### [WHAT YOU SHOULD DO]
In the listing below, a line holding "namespace Sys2Proof.Machine" and a line holding "def hiddenAtThirdCode : Hidden" mark the range. Retype both exactly, with all lines between them.

### [DATA FOR REVIEW]
-----

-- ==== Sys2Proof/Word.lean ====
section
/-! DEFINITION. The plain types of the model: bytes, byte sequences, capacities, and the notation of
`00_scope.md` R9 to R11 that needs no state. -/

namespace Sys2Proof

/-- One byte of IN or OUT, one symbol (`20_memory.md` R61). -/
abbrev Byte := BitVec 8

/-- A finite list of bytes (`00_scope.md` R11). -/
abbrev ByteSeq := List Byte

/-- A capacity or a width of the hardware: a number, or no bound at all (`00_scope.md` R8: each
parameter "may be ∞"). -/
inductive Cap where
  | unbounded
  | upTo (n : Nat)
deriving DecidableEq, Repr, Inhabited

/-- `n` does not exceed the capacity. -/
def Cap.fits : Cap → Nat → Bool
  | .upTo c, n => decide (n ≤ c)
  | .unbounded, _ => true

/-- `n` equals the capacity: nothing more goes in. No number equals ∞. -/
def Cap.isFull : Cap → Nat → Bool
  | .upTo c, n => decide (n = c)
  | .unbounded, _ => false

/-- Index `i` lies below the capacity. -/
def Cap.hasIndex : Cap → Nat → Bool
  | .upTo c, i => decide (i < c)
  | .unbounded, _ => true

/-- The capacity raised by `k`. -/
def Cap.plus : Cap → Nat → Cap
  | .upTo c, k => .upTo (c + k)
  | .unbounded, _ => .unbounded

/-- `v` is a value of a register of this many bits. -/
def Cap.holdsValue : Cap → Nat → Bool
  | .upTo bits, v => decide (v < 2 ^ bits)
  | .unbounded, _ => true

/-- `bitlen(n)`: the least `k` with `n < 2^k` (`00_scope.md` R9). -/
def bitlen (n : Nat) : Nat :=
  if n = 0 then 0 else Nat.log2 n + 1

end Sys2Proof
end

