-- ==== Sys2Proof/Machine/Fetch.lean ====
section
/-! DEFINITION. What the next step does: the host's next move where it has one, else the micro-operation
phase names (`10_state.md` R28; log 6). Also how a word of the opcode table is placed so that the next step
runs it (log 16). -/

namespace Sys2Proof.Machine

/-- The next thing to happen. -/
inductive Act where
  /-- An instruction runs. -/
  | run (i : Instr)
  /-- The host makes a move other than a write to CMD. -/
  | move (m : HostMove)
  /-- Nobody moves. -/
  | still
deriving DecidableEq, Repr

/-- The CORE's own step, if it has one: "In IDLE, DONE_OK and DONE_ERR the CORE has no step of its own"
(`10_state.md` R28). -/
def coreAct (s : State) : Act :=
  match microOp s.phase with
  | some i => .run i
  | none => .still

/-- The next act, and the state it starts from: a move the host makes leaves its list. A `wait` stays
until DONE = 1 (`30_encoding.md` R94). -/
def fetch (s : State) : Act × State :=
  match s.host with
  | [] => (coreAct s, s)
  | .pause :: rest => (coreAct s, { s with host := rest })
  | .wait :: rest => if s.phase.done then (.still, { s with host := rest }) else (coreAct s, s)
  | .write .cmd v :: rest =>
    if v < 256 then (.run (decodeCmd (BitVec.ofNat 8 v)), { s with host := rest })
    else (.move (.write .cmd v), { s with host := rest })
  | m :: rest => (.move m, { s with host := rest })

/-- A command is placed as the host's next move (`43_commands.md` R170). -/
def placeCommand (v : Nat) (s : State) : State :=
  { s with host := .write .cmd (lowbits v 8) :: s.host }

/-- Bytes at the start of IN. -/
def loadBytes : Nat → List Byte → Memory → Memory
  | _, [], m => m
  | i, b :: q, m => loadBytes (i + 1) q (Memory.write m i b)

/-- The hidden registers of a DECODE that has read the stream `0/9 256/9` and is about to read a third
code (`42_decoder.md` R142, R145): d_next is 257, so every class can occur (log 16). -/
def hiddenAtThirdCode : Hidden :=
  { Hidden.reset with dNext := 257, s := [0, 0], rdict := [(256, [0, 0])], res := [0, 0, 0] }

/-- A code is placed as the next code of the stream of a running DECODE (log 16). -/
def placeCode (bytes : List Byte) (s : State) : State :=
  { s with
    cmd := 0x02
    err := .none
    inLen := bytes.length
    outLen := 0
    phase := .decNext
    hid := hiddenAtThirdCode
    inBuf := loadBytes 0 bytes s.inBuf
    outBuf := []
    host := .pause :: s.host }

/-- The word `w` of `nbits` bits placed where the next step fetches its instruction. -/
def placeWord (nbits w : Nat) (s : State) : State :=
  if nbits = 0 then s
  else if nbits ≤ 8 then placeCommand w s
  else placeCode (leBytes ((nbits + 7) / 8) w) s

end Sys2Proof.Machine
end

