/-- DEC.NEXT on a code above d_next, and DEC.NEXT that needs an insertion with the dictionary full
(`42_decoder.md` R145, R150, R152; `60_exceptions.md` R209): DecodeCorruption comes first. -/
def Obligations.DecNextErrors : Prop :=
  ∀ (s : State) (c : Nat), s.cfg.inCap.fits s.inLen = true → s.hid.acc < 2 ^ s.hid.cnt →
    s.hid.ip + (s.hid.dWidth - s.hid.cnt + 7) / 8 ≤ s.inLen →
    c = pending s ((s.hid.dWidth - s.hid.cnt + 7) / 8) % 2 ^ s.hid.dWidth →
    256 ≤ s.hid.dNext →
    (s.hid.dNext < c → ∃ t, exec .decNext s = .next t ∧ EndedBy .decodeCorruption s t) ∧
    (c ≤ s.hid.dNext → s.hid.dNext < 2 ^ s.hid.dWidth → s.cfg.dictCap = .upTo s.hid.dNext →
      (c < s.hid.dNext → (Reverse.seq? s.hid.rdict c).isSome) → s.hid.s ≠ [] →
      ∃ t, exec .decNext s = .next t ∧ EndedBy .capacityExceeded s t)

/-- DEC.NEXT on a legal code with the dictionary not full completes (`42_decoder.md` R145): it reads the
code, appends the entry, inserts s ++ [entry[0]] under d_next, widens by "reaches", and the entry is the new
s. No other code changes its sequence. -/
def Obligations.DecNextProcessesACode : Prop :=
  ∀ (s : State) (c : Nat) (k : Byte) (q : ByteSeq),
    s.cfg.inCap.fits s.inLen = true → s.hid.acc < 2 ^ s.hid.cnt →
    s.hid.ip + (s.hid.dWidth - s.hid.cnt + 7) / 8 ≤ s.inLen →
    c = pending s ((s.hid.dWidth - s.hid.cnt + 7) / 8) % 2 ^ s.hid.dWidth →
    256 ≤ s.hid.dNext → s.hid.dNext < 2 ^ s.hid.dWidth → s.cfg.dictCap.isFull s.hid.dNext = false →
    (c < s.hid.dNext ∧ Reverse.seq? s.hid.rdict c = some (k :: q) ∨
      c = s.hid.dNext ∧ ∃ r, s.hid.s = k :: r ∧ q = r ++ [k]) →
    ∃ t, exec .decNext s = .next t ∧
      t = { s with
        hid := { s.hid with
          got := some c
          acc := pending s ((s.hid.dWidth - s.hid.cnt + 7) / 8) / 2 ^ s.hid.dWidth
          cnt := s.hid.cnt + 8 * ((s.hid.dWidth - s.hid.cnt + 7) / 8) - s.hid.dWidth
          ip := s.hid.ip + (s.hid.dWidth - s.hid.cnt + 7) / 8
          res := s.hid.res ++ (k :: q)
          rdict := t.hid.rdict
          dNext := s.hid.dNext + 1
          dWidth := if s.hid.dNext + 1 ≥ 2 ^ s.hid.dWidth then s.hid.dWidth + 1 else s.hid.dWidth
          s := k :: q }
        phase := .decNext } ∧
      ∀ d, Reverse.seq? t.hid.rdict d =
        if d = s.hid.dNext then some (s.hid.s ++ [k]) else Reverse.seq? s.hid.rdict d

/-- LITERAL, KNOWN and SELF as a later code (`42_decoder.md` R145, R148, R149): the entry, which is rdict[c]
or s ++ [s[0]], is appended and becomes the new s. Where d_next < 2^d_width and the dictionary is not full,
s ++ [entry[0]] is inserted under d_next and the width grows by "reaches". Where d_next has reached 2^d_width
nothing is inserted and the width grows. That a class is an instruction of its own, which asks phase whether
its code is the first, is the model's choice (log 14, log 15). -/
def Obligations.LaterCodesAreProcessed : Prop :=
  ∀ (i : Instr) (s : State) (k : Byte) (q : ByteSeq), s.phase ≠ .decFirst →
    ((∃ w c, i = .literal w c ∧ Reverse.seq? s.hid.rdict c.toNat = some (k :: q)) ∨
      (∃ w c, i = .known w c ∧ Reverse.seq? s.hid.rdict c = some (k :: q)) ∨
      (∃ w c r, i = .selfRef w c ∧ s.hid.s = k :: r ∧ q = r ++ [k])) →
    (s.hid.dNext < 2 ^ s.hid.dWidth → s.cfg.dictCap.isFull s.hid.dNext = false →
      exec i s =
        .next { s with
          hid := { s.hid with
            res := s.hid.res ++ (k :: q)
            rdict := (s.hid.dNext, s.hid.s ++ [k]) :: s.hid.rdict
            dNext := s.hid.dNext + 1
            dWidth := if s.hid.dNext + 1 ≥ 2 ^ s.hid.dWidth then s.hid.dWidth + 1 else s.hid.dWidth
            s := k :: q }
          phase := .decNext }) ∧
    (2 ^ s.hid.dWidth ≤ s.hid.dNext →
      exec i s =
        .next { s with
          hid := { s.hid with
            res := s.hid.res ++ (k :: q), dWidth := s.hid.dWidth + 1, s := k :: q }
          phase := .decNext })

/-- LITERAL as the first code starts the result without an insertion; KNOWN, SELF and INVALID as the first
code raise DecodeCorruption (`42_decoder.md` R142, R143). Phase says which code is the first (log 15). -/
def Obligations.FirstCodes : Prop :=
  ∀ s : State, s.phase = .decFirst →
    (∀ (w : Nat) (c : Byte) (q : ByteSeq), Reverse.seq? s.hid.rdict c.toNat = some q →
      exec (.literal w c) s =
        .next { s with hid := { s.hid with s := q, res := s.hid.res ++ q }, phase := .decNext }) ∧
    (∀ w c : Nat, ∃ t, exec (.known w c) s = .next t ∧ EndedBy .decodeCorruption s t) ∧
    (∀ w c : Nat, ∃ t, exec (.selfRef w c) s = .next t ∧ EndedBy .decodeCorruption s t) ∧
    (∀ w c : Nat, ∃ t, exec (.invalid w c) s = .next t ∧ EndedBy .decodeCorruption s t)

-----

### [RESPONSE BOX]
namespace Sys2Proof.Machine

/-- The next thing to happen. -/
inductive Act where
  /-- An instruction runs. -/
  | run (i : Instr)
  /-- The host makes a move other than a write to CMD. -/
  | move (m : HostMove)
  /-- Nobody moves. -/
  | still
deriving DecidableEq, Repr

/-- The CORE's own step, if it has one: "In IDLE, DONE_OK and DONE_ERR the CORE has no step of its own"
(`10_state.md` R28). -/
def coreAct (s : State) : Act :=
  match microOp s.phase with
  | some i => .run i
  | none => .still

/-- The next act, and the state it starts from: a move the host makes leaves its list. A `wait` stays
until DONE = 1 (`30_encoding.md` R94). -/
def fetch (s : State) : Act × State :=
  match s.host with
  | [] => (coreAct s, s)
  | .pause :: rest => (coreAct s, { s with host := rest })
  | .wait :: rest => if s.phase.done then (.still, { s with host := rest }) else (coreAct s, s)
  | .write .cmd v :: rest =>
    if v < 256 then (.run (decodeCmd (BitVec.ofNat 8 v)), { s with host := rest })
    else (.move (.write .cmd v), { s with host := rest })
  | m :: rest => (.move m, { s with host := rest })

/-- A command is placed as the host's next move (`43_commands.md` R170). -/
def placeCommand (v : Nat) (s : State) : State :=
  { s with host := .write .cmd (lowbits v 8) :: s.host }

/-- Bytes at the start of IN. -/
def loadBytes : Nat → List Byte → Memory → Memory
  | _, [], m => m
  | i, b :: q, m => loadBytes (i + 1) q (Memory.write m i b)

/-- The hidden registers of a DECODE that has read the stream `0/9 256/9` and is about to read a third
code (`42_decoder.md` R142, R145): d_next is 257, so every class can occur (log 16). -/
def hiddenAtThirdCode : Hidden :=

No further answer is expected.